### Brief
Lines to return, exactly: from the line with "let s := if" to the line with "meaning (R421). -/" in the entries below, both included.

────

-- ==== Sys2Proof/Machine/State.lean ====
section
/-! DEFINITION. The state of the NX4 package as plain data: every register, queue, buffer, table and mode the
spec names, and the state right after reset. Default field values are the reset values; INVENTORY.md lists each
with the rule of spec/ that names it. -/

namespace Sys2Proof.Machine

/-- Why a step could stop with a fault. No command of this model stops so: errors are recorded in registers,
records and Sidings, as the spec says. -/
inductive Fault where
  /-- Reserved for a stuck block. Raised by nobody. Safe: stopping proves nothing false. -/
  | stuck
deriving DecidableEq, Repr

/-- Why a step could refuse a command. -/
inductive Refusal where
  /-- The command has no meaning in this model yet. Raised by a refused arm of the dispatcher. Safe. -/
  | notModelled (mnemonic : String)
deriving DecidableEq, Repr

/-! ### Links (chapter 01, R22–R29, and host links, R321–R324) -/

/-- VD_STATUS.STATE (chapter 01). -/
inductive LinkState where
  | down | training | active | held | safeMode | retired
deriving DecidableEq, Repr

/-- One direction's two spares: the data lane each replaces, 0x1F for unused (VD_STATUS). -/
structure Spares where
  s0 : Nat := 0x1F
  s1 : Nat := 0x1F
deriving DecidableEq, Repr

/-- A flit in a replay buffer: its sequence number and the traffic that it carries (R23). -/
structure FlitSent where
  seq : Nat
  key : Nat
deriving DecidableEq, Repr

/-- A flit on its way over the package network, in sending order (R19, R23). Nodes are the Concourses 0–3 and, from 4 on,
the Terminus ends of their connections; edge 0 is RING_CW, 1 RING_CCW and 2 TERMINUS. -/
structure FlitTxn where
  key  : Nat
  src  : Nat                        -- sending Concourse or end
  dst  : Nat
  id   : Nat                        -- transaction ID
  bits : BitVec 1024
  node : Nat                        -- where it is sent from
  edge : Nat                        -- the edge that it takes there
  sent : Bool := true               -- in a bundle's replay buffer
  arrived : Bool := false           -- received, and held for earlier flits of its transaction ID
deriving DecidableEq, Repr

/-- What a Concourse's outward edges E2 and E3 serve, as mapped at a start (R17). -/
structure OuterEdges where
  host     : Nat                    -- the edge, 2 or 3, of HOST
  terminus : Nat                    -- the edge of TERMINUS
  uciOff   : Nat                    -- the edge whose UCIe PHY is powered off
  viaOff   : Nat                    -- the edge whose Viaduct block is powered off
deriving DecidableEq, Repr

/-- One end of a Viaduct bundle or host link: its flit sequencing (R23, R24) and its VD_STATUS fields. -/
structure LinkEnd where
  state       : LinkState := .down
  width       : Nat := 0            -- WIDTH code 0 x16, 1 x12, 2 x8, 3 x4
  halfRate    : Bool := false
  xchgFails   : Nat := 0
  tx          : Spares := {}
  rx          : Spares := {}
  fusedTx     : Spares := {}        -- the choice fused at assembly test (R25)
  fusedRx     : Spares := {}
  crcErrs     : Nat := 0
  replays     : Nat := 0
  txSeq       : Nat := 0            -- sequence number of the next flit to send
  rxNext      : Nat := 0            -- sequence number of the next flit to accept
  discarding  : Bool := false       -- a bad flit was seen: later flits are discarded (R23)
  failSeq     : Nat := 0            -- flit whose replay is failing (R24)
  fails       : Nat := 0            -- consecutive replay requests for that flit
  record      : Nat := 0xFFFF       -- working data lanes known at this end (R28)
  lanes       : Nat := 0            -- data lanes in use, by bit
  disagree    : Bool := false       -- the ends' records differ after an interrupted retrain (R28)
  replay      : List FlitSent := [] -- the replay buffer: the last 96 flits sent, oldest first (R23)
  replayReq   : Option Nat := none  -- a replay request sent and not yet taken: the bad flit's number (R23)
  planPending : Bool := false       -- a planned retrain is scheduled (R24, R28)
  retraining  : Bool := false       -- a retrain is in progress
  planned     : Bool := false       -- it is a planned one (R27)
deriving DecidableEq, Repr

/-! ### The engine (chapters 02–04) -/

/-- ENG_STATUS.STATE (R66). -/
inductive EngState where
  | idle | running | parking | parked | resetting
deriving DecidableEq, Repr

/-- ENG_STATUS.CAUSE (R66). -/
inductive ParkCause where
  | none | software | fault | halt | keeper
deriving DecidableEq, Repr

/-- A queued instruction with its captured scalar operands (R38, R41, R44). `line` tells entries of one
instruction in several queues apart from others by their DSN. -/
structure Entry where
  dsn  : Nat
  addr : Nat                 -- virtual address of the instruction
  word : Word
  s1   : Word := 0           -- S[SRC1] at dispatch
  s2   : Word := 0           -- S[SRC2] at dispatch
  sd   : Word := 0           -- S[DST] at dispatch
  regs : List Word := []     -- the sixteen registers of SHUNT.R (R90)
  waits : Bool := false      -- a TCWAIT or WAITT that waits at its heads, its guard read as true (R71, R83, R84)
  released : Bool := false   -- its counter has reached the value (R51)
  counted : Bool := false    -- its slot has been classified (R419)
deriving DecidableEq, Repr

/-- A recorded exception (R56, R59). `precise` is set for precise and issue exceptions whose instruction is still
at its queue's head; `fromDispatch` for those of R69. -/
structure Exc where
  queue   : Nat
  code    : Nat
  dsn     : Nat
  addr    : Nat
  data    : Nat
  partial_ : Bool := false
deriving DecidableEq, Repr

/-- A store that has retired and is not yet visible to other observers (R38, R213). -/
structure Store where
  pa    : Nat
  bytes : List Byte
  poison : Bool := false
  nc     : Bool := false     -- its leaf entry has PBMT NC: it is performed at the home and leaves no cached copy (R296)
deriving DecidableEq, Repr

/-- Who performs an access, as coherence and mirroring tell observers apart. -/
inductive Obs where
  | hart (h : Nat)
  | engine (e : Nat)
  | submit (e : Nat)     -- work that an engine submitted
  | other
deriving DecidableEq, Repr

/-- Memory as it was at an earlier moment at which an observer may have performed part of its loads, and the aligned 8-byte
words that it has accessed since, which it reads no older (R211, R212, R215, R232). -/
structure Earlier where
  mem   : Tab Byte
  since : NSet := []
deriving DecidableEq, Repr

/-- A write of an engine window that waits for a migration's switch or for the Spire to wake, and its requester (R63, R227,
R394). -/
structure HeldWrite where
  off   : Nat
  value : Word
  by_   : Obs := .other
deriving DecidableEq, Repr

/-- A group sum that a matrix instruction has added to an accumulator element, with the rounding of its addition. -/
structure MmaTerm where
  sum : FVal
  rm  : RMode
deriving DecidableEq, Repr

/-- What consecutive MMAs have added to an element since `start`: the order of all their steps stays open until another
instruction reads or writes the element (R107, R144). -/
structure MmaChain where
  start : FVal
  terms : List MmaTerm
deriving DecidableEq, Repr
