-- ==== Sys2Proof/Machine/Counters.lean ====
section
/-! DEFINITION. Slot accounting, programmable engine counters with their notices and samples, and unit counters
(chapter 17, R419–R426). -/

namespace Sys2Proof.Machine

/-- An instruction as a sample records it: address, DSN and QUEUE code (R424). -/
structure Sampled where
  addr  : Nat
  dsn   : Nat
  queue : Nat
deriving DecidableEq, Repr

/-- The counter notice of an engine (R423). -/
def counterNotice (s : State) (e : Nat) : List Byte :=
  let g := s.eng e
  leBytes 8 g.pmOvf.toNat ++ leBytes 8 g.pmSampleAddr.toNat ++ leBytes 8 g.pmSampleInfo.toNat ++ leBytes 2 e ++ [0x10] ++
    leBytes 5 0 ++ leBytes 4 g.asn ++ leBytes 4 0 ++ leBytes 8 (s.ident (siteSP (spireOf e))).seq ++ leBytes 16 0

/-- Sends a counter notice when none is outstanding (R423). -/
def pmNotify (s : State) (e : Nat) : State :=
  let g := s.eng e
  if !(bit g.pmNotify 32) || g.pmNotice then s
  else
    let ep := fld g.pmNotify 31 0
    if epAccepts s ep g.asn (counterNotice s e) then
      (queueTicket (s.modEng e (fun g => { g with pmNotice := true })) (epEngine e) g.asn ep (counterNotice s e))
    else s

/-- Records a sample (R424). -/
def takeSample (g : Engine) (k : Nat) (q : Sampled) : Engine :=
  { g with
    pmSampleAddr := BitVec.ofNat 64 q.addr
    pmSampleInfo := pack [(32, 32, q.dsn), (24, 8, fld g.pmSampleInfo 31 24), (12, 4, q.queue), (8, 3, k), (0, 1, 1)] }

/-- A sample that finds one held or awaited counts as lost (R424). -/
def loseSample (g : Engine) : Engine :=
  { g with pmSampleInfo := pack [(32, 32, fld g.pmSampleInfo 63 32), (24, 8, satN 0xFF (fld g.pmSampleInfo 31 24 + 1)),
      (0, 24, fld g.pmSampleInfo 23 0)] }

/-- Counter `k` of an engine has wrapped (R422–R424); a sample is a trace record of the Spire (R31). `q` is the instruction of a queue's event; without it the next
instruction to dispatch is sampled. -/
def pmOverflow (s : State) (e k : Nat) (q : Option Sampled) : State :=
  let g := s.eng e
  let sel := look 0 g.pmSel k
  let was := bit g.pmOvf k
  let taken := bit sel 33 && !(bit g.pmSampleInfo 0 || g.samplePend.isSome) && q.isSome
  let s := if taken then (bumpSeq s (siteSP (spireOf e))).2 else s
  let g := { g with pmOvf := g.pmOvf ||| BitVec.ofNat 64 (2 ^ k) }
  let g := if !(bit sel 33) then g
    else if bit g.pmSampleInfo 0 || g.samplePend.isSome then loseSample g
    else match q with
      | some q => takeSample g k q
      | none => { g with samplePend := some k }
  let s := s.setEng e g
  if !was && bit sel 32 then pmNotify s e else s

/-- Whether the qualifier of an engine event has a meaning (R421). -/
def qualUsed (ev : Nat) : Bool := ev == 0x01 || ev == 0x05 || ev == 0x09 || ev == 0x0B || ev == 0x0C

/-- Adds `n` to one programmable counter. -/
def pmAdd (s : State) (e k n : Nat) (q : Option Sampled) : State :=
  let v := (look 0 (s.eng e).pmc k).toNat + n
  let s := s.modEng e (fun g => { g with pmc := put 0 g.pmc k (BitVec.ofNat 64 (v % 2 ^ 48)) })
  if 2 ^ 48 ≤ v then pmOverflow s e k q else s

/-- `n` occurrences of an engine event; `mask` holds the qualifier bits that it meets (R421). -/
def pmEvent (e ev mask n : Nat) (q : Option Sampled) (s : State) : State :=
  if n = 0 then s
  else iter 8 (fun k s =>
    let sel := look 0 (s.eng e).pmSel k
    if bit sel 31 && fld sel 7 0 == ev && (!qualUsed ev || (fld sel 23 16) &&& mask != 0) then pmAdd s e k n q else s) s

/-- Adds units to a fixed slot counter (R419, R422). -/
def slotAdd (s : State) (e k units : Nat) : State :=
  let v := (look 0 (s.eng e).slots k).toNat + units
  s.modEng e (fun g => { g with
    slots := put 0 g.slots k (BitVec.ofNat 64 (v % 2 ^ 64))
    pmOvf := if 2 ^ 64 ≤ v then g.pmOvf ||| BitVec.ofNat 64 (2 ^ (8 + k)) else g.pmOvf })

/-- One slot's units, retired and wasted (R419). -/
def slotDone (s : State) (e retired : Nat) : State := slotAdd (slotAdd s e 1 retired) e 2 (128 - retired)

/-- The slot's total, counted as it is offered. -/
def slotTotal (s : State) (e : Nat) : State := slotAdd s e 0 128

/-- A front-starved slot. -/
def slotFront (s : State) (e : Nat) : State := slotAdd (slotTotal s e) e 3 128

/-- A back-starved slot, with its cause and the queues of the held instruction (R419, R421). -/
def slotBack (s : State) (e cause queues : Nat) : State :=
  pmEvent e 0x0C queues 1 none (pmEvent e 0x0B (2 ^ cause) 1 none (slotAdd (slotTotal s e) e 4 128))

/-! ### Unit counters (R426) -/

/-- The endpoint from which a unit's counter notices leave. -/
def ucEndpoint (k : Nat) : Nat :=
  if k < 4 then epDoorbell k else if k < 16 then epCupola (k - 4) else epJunction (k - 16)

/-- The site index of a unit's die. -/
def ucSite (k : Nat) : Nat := if k < 4 then siteCC k else if k < 16 then siteCU (k - 4) else siteTM (k - 16)

/-- Sends a unit's counter notice when none is outstanding. -/
def ucNotify (s : State) (k : Nat) : State :=
  let u := s.uc k
  if !(bit u.notify 32) || u.notice then s
  else
    let pl := leBytes 8 u.ovf.toNat ++ leBytes 16 0 ++ leBytes 1 (ucSite k) ++ [0] ++ [0x11] ++ leBytes 37 0
    let ep := fld u.notify 31 0
    if epAccepts s ep 0 pl then queueTicket (s.modUc k (fun u => { u with notice := true })) (ucEndpoint k) 0 ep pl else s

/-- Adds `n` to one unit counter. -/
def ucAdd (s : State) (k i n : Nat) : State :=
  let u := s.uc k
  let v := (look 0 u.cnt i).toNat + n
  let past := decide (2 ^ 48 ≤ v)
  let was := bit u.ovf i
  let s := s.setUc k { u with
    cnt := put 0 u.cnt i (BitVec.ofNat 64 (v % 2 ^ 48))
    ovf := if past then u.ovf ||| BitVec.ofNat 64 (2 ^ i) else u.ovf }
  if past && !was && bit (look 0 u.sel i) 32 then ucNotify s k else s

/-- `n` occurrences of a unit's event, counted where `meets` accepts the counter's QUAL. -/
def ucEvent (k ev : Nat) (meets : Nat → Bool) (n : Nat) (s : State) : State :=
  if n = 0 then s
  else iter (if k < 16 then 8 else 4) (fun i s =>
    let sel := look 0 (s.uc k).sel i
    if bit sel 31 && fld sel 7 0 == ev && meets (fld sel 23 16) then ucAdd s k i n else s) s

/-- A Concourse event without a qualifier. -/
def ccEvent (cc ev n : Nat) (s : State) : State := ucEvent cc ev (fun _ => true) n s

/-- A Cupola die's event at one unit: QUAL names the unit, or every unit with bit 7. -/
def cuEvent (u ev n : Nat) (s : State) : State :=
  ucEvent (4 + dieOfUnit u) ev (fun q => q.testBit 7 || q % 32 == u % 32) n s

/-- A Terminus event. -/
def tmEvent (t ev n : Nat) (s : State) : State := ucEvent (16 + t) ev (fun _ => true) n s

/-- What the arrival of a notice clears: another may leave, and does where new bits were set since it left (R423). -/
def noticeArrived (s : State) (t : Ticket) : State :=
  let ep := t.sender
  if epKind ep = 1 ∧ t.payload.getD 26 0 = 0x10 then
    let e := epIdx ep
    let g := s.eng e
    let s := s.modEng e (fun g => { g with pmNotice := false })
    let fresh := g.pmOvf.toNat % 256 &&& Nat.xor (u32At t.payload 0) g.pmOvf.toNat
    let due := (List.range 8).any (fun k => fresh.testBit k && bit (look 0 g.pmSel k) 32)
    if due then pmNotify s e else s
  else if t.payload.getD 26 0 = 0x11 ∧ (epKind ep = 3 ∨ epKind ep = 5 ∨ epKind ep = 6) then
    let k := if epKind ep = 6 then epIdx ep else if epKind ep = 3 then 4 + epIdx ep else 16 + epIdx ep
    let u := s.uc k
    let s := s.modUc k (fun u => { u with notice := false })
    let fresh := u.ovf.toNat &&& Nat.xor (u32At t.payload 0) u.ovf.toNat
    let due := (List.range 8).any (fun i => fresh.testBit i && bit (look 0 u.sel i) 32)
    if due then ucNotify s k else s
  else s

end Sys2Proof.Machine
end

────

### Task answer
  let s := if taken then (bumpSeq s (siteSP (spireOf e))).2 else s
  let g := { g with pmOvf := g.pmOvf ||| BitVec.ofNat 64 (2 ^ k) }
  let g := if !(bit sel 33) then g
    else if bit g.pmSampleInfo 0 || g.samplePend.isSome then loseSample g
    else match q with
      | some q => takeSample g k q
      | none => { g with samplePend := some k }
  let s := s.setEng e g
  if !was && bit sel 32 then pmNotify s e else s

/-- Whether the qualifier of an engine event has a meaning (R421). -/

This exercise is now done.